**Material provided:**

@[simp] theorem relayToHead_same (s : State) (kind flags src : Nat) (e : Epoch) (v0 v1 : Nat) :
    (relayToHead s kind flags src e v0 v1).frame = s.frame ∧ (relayToHead s kind flags src e v0 v1).cfg = s.cfg ∧
    (relayToHead s kind flags src e v0 v1).world = s.world ∧ (relayToHead s kind flags src e v0 v1).ledger = s.ledger ∧
    (relayToHead s kind flags src e v0 v1).order = s.order ∧ (relayToHead s kind flags src e v0 v1).solver = s.solver ∧
    (relayToHead s kind flags src e v0 v1).spec = s.spec ∧ (relayToHead s kind flags src e v0 v1).jig = s.jig ∧
    (relayToHead s kind flags src e v0 v1).safety = s.safety ∧ (relayToHead s kind flags src e v0 v1).pins = s.pins ∧
    (relayToHead s kind flags src e v0 v1).die = s.die ∧ (relayToHead s kind flags src e v0 v1).fault = s.fault ∧
    (relayToHead s kind flags src e v0 v1).digest = s.digest ∧ (relayToHead s kind flags src e v0 v1).eth = s.eth ∧
    (relayToHead s kind flags src e v0 v1).power = s.power ∧ (relayToHead s kind flags src e v0 v1).sec = s.sec ∧
    (relayToHead s kind flags src e v0 v1).jtag = s.jtag ∧ (relayToHead s kind flags src e v0 v1).waiting = s.waiting ∧
    (relayToHead s kind flags src e v0 v1).access = s.access ∧ (relayToHead s kind flags src e v0 v1).fresh = s.fresh ∧
    (relayToHead s kind flags src e v0 v1).pending = s.pending := by
  unfold relayToHead; (repeat' split) <;> simp

@[simp] theorem clampCmd_same (src : Source) (s : State) :
    (clampCmd src s).frame = s.frame ∧ (clampCmd src s).cfg = s.cfg ∧ (clampCmd src s).world = s.world ∧
    (clampCmd src s).ledger = s.ledger ∧ (clampCmd src s).order = s.order ∧ (clampCmd src s).solver = s.solver ∧
    (clampCmd src s).spec = s.spec ∧ (clampCmd src s).jig = s.jig ∧ (clampCmd src s).safety = s.safety ∧
    (clampCmd src s).pins = s.pins ∧ (clampCmd src s).die = s.die ∧ (clampCmd src s).digest = s.digest ∧
    (clampCmd src s).eth = s.eth ∧ (clampCmd src s).power = s.power ∧ (clampCmd src s).sec = s.sec ∧
    (clampCmd src s).jtag = s.jtag ∧ (clampCmd src s).waiting = s.waiting ∧ (clampCmd src s).fresh = s.fresh ∧
    (clampCmd src s).pending = s.pending := by
  simp [clampCmd]

@[simp] theorem enumerateCmd_same (src : Source) (s : State) :
    (enumerateCmd src s).frame = s.frame ∧ (enumerateCmd src s).cfg = s.cfg ∧ (enumerateCmd src s).world = s.world ∧
    (enumerateCmd src s).ledger = s.ledger ∧ (enumerateCmd src s).order = s.order ∧ (enumerateCmd src s).solver = s.solver ∧
    (enumerateCmd src s).spec = s.spec ∧ (enumerateCmd src s).jig = s.jig ∧ (enumerateCmd src s).safety = s.safety ∧
    (enumerateCmd src s).pins = s.pins ∧ (enumerateCmd src s).die = s.die ∧ (enumerateCmd src s).fault = s.fault ∧
    (enumerateCmd src s).digest = s.digest ∧ (enumerateCmd src s).eth = s.eth ∧ (enumerateCmd src s).power = s.power ∧
    (enumerateCmd src s).sec = s.sec ∧ (enumerateCmd src s).jtag = s.jtag ∧ (enumerateCmd src s).waiting = s.waiting ∧
    (enumerateCmd src s).fresh = s.fresh ∧ (enumerateCmd src s).pending = s.pending := by
  simp [enumerateCmd]

@[simp] theorem remoteCmd_same (src : Source) (s : State) :
    (remoteCmd src s).frame = s.frame ∧ (remoteCmd src s).cfg = s.cfg ∧ (remoteCmd src s).world = s.world ∧
    (remoteCmd src s).ledger = s.ledger ∧ (remoteCmd src s).order = s.order ∧ (remoteCmd src s).solver = s.solver ∧
    (remoteCmd src s).spec = s.spec ∧ (remoteCmd src s).jig = s.jig ∧ (remoteCmd src s).safety = s.safety ∧
    (remoteCmd src s).pins = s.pins ∧ (remoteCmd src s).die = s.die ∧ (remoteCmd src s).fault = s.fault ∧
    (remoteCmd src s).digest = s.digest ∧ (remoteCmd src s).eth = s.eth ∧ (remoteCmd src s).power = s.power ∧
    (remoteCmd src s).sec = s.sec ∧ (remoteCmd src s).jtag = s.jtag ∧ (remoteCmd src s).waiting = s.waiting ∧
    (remoteCmd src s).pending = s.pending := by
  simp only [remoteCmd, tenonWrite_same]; (repeat' split) <;> simp

@[simp] theorem bootStep_same (s : State) (n : Nat) :
    (bootStep s n).frame = s.frame ∧ (bootStep s n).cfg = s.cfg ∧ (bootStep s n).world = s.world ∧
    (bootStep s n).ledger = s.ledger ∧ (bootStep s n).order = s.order ∧ (bootStep s n).solver = s.solver ∧
    (bootStep s n).spec = s.spec ∧ (bootStep s n).jig = s.jig ∧ (bootStep s n).safety = s.safety ∧ (bootStep s n).pins = s.pins ∧
    (bootStep s n).die = s.die ∧ (bootStep s n).fault = s.fault ∧ (bootStep s n).digest = s.digest ∧ (bootStep s n).eth = s.eth ∧
    (bootStep s n).tenon = s.tenon ∧ (bootStep s n).power = s.power ∧ (bootStep s n).sec = s.sec ∧ (bootStep s n).jtag = s.jtag ∧
    (bootStep s n).waiting = s.waiting ∧ (bootStep s n).access = s.access ∧ (bootStep s n).fresh = s.fresh ∧
    (bootStep s n).pending = s.pending := by
  simp [bootStep]

@[simp] theorem bootFail_same (s : State) (code : Nat) :
    (bootFail s code).world = s.world ∧ (bootFail s code).ledger = s.ledger ∧ (bootFail s code).order = s.order ∧
    (bootFail s code).solver = s.solver ∧ (bootFail s code).die = s.die ∧ (bootFail s code).eth = s.eth ∧
    (bootFail s code).jtag = s.jtag ∧ (bootFail s code).waiting = s.waiting ∧ (bootFail s code).access = s.access ∧
    (bootFail s code).fresh = s.fresh ∧ (bootFail s code).pending = s.pending := by
  simp only [bootFail]; (repeat' split) <;> simp_all

@[simp] theorem markUnits_same (cls mask n : Nat) (s : State) :
    (markUnits cls mask n s).frame = s.frame ∧ (markUnits cls mask n s).cfg = s.cfg ∧ (markUnits cls mask n s).world = s.world ∧
    (markUnits cls mask n s).ledger = s.ledger ∧ (markUnits cls mask n s).order = s.order ∧
    (markUnits cls mask n s).solver = s.solver ∧ (markUnits cls mask n s).spec = s.spec ∧ (markUnits cls mask n s).jig = s.jig ∧
    (markUnits cls mask n s).safety = s.safety ∧ (markUnits cls mask n s).pins = s.pins ∧ (markUnits cls mask n s).die = s.die ∧
    (markUnits cls mask n s).digest = s.digest ∧ (markUnits cls mask n s).eth = s.eth ∧
    (markUnits cls mask n s).tenon = s.tenon ∧ (markUnits cls mask n s).power = s.power ∧ (markUnits cls mask n s).sec = s.sec ∧
    (markUnits cls mask n s).jtag = s.jtag ∧ (markUnits cls mask n s).waiting = s.waiting ∧
    (markUnits cls mask n s).access = s.access ∧ (markUnits cls mask n s).fresh = s.fresh ∧
    (markUnits cls mask n s).pending = s.pending := by
  simp [markUnits]

@[simp] theorem applyDie_same (s : State) :
    (applyDie s).frame = s.frame ∧ (applyDie s).cfg = s.cfg ∧ (applyDie s).world = s.world ∧ (applyDie s).ledger = s.ledger ∧
    (applyDie s).order = s.order ∧ (applyDie s).solver = s.solver ∧ (applyDie s).spec = s.spec ∧ (applyDie s).jig = s.jig ∧
    (applyDie s).safety = s.safety ∧ (applyDie s).pins = s.pins ∧ (applyDie s).die = s.die ∧ (applyDie s).digest = s.digest ∧
    (applyDie s).eth = s.eth ∧ (applyDie s).tenon = s.tenon ∧ (applyDie s).power = s.power ∧ (applyDie s).sec = s.sec ∧
    (applyDie s).jtag = s.jtag ∧ (applyDie s).waiting = s.waiting ∧ (applyDie s).access = s.access ∧
    (applyDie s).fresh = s.fresh ∧ (applyDie s).pending = s.pending := by
  simp only [applyDie]; (repeat' split) <;> (repeat' apply And.intro) <;> (try simp) <;> (repeat refine (foldl_proj _ _ (fun _ _ => ?_) _ _).trans ?_) <;> (repeat' split) <;> (try simp) <;> (repeat' split) <;> simp

@[simp] theorem fixIdent_same (s : State) :
    (fixIdent s).frame = s.frame ∧ (fixIdent s).cfg = s.cfg ∧ (fixIdent s).world = s.world ∧ (fixIdent s).ledger = s.ledger ∧
    (fixIdent s).order = s.order ∧ (fixIdent s).solver = s.solver ∧ (fixIdent s).spec = s.spec ∧ (fixIdent s).jig = s.jig ∧
    (fixIdent s).safety = s.safety ∧ (fixIdent s).pins = s.pins ∧ (fixIdent s).fault = s.fault ∧ (fixIdent s).digest = s.digest ∧
    (fixIdent s).eth = s.eth ∧ (fixIdent s).tenon = s.tenon ∧ (fixIdent s).power = s.power ∧ (fixIdent s).sec = s.sec ∧
    (fixIdent s).jtag = s.jtag ∧ (fixIdent s).waiting = s.waiting ∧ (fixIdent s).access = s.access ∧
    (fixIdent s).fresh = s.fresh ∧ (fixIdent s).pending = s.pending := by
  simp [fixIdent]

@[simp] theorem forgetChain_same (s : State) :
    (forgetChain s).frame = s.frame ∧ (forgetChain s).cfg = s.cfg ∧ (forgetChain s).world = s.world ∧
    (forgetChain s).ledger = s.ledger ∧ (forgetChain s).order = s.order ∧ (forgetChain s).solver = s.solver ∧
    (forgetChain s).spec = s.spec ∧ (forgetChain s).jig = s.jig ∧ (forgetChain s).safety = s.safety ∧
    (forgetChain s).pins = s.pins ∧ (forgetChain s).die = s.die ∧ (forgetChain s).fault = s.fault ∧
    (forgetChain s).digest = s.digest ∧ (forgetChain s).eth = s.eth ∧ (forgetChain s).power = s.power ∧
    (forgetChain s).sec = s.sec ∧ (forgetChain s).jtag = s.jtag ∧ (forgetChain s).waiting = s.waiting ∧
    (forgetChain s).access = s.access ∧ (forgetChain s).fresh = s.fresh ∧ (forgetChain s).pending = s.pending := by
  unfold forgetChain; (repeat' split) <;> simp

@[simp] theorem finishBoot_same (s : State) :
    (finishBoot s).pins = s.pins ∧ (finishBoot s).die = s.die ∧ (finishBoot s).power = s.power ∧ (finishBoot s).jtag = s.jtag ∧
    (finishBoot s).waiting = s.waiting ∧ (finishBoot s).access = s.access ∧ (finishBoot s).fresh = s.fresh ∧
    (finishBoot s).pending = s.pending := by
  unfold finishBoot; (repeat' split) <;> simp

@[simp] theorem settlePlacement_same (s : State) (p : Placement) :
    (settlePlacement s p).die = s.die ∧ (settlePlacement s p).jtag = s.jtag ∧ (settlePlacement s p).waiting = s.waiting ∧
    (settlePlacement s p).access = s.access ∧ (settlePlacement s p).fresh = s.fresh ∧ (settlePlacement s p).pending = s.pending := by
  simp only [settlePlacement]; (repeat' split) <;> simp_all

**Your goal:** Retype the listing above, word for word, from its first line to the line containing "(relayToHead s kind flags src e v0 v1).frame", both ends included.

**Your solution:**
@[simp] theorem relayToHead_same (s : State) (kind flags src : Nat) (e : Epoch) (v0 v1 : Nat) :
    (relayToHead s kind flags src e v0 v1).frame = s.frame ∧ (relayToHead s kind flags src e v0 v1).cfg = s.cfg ∧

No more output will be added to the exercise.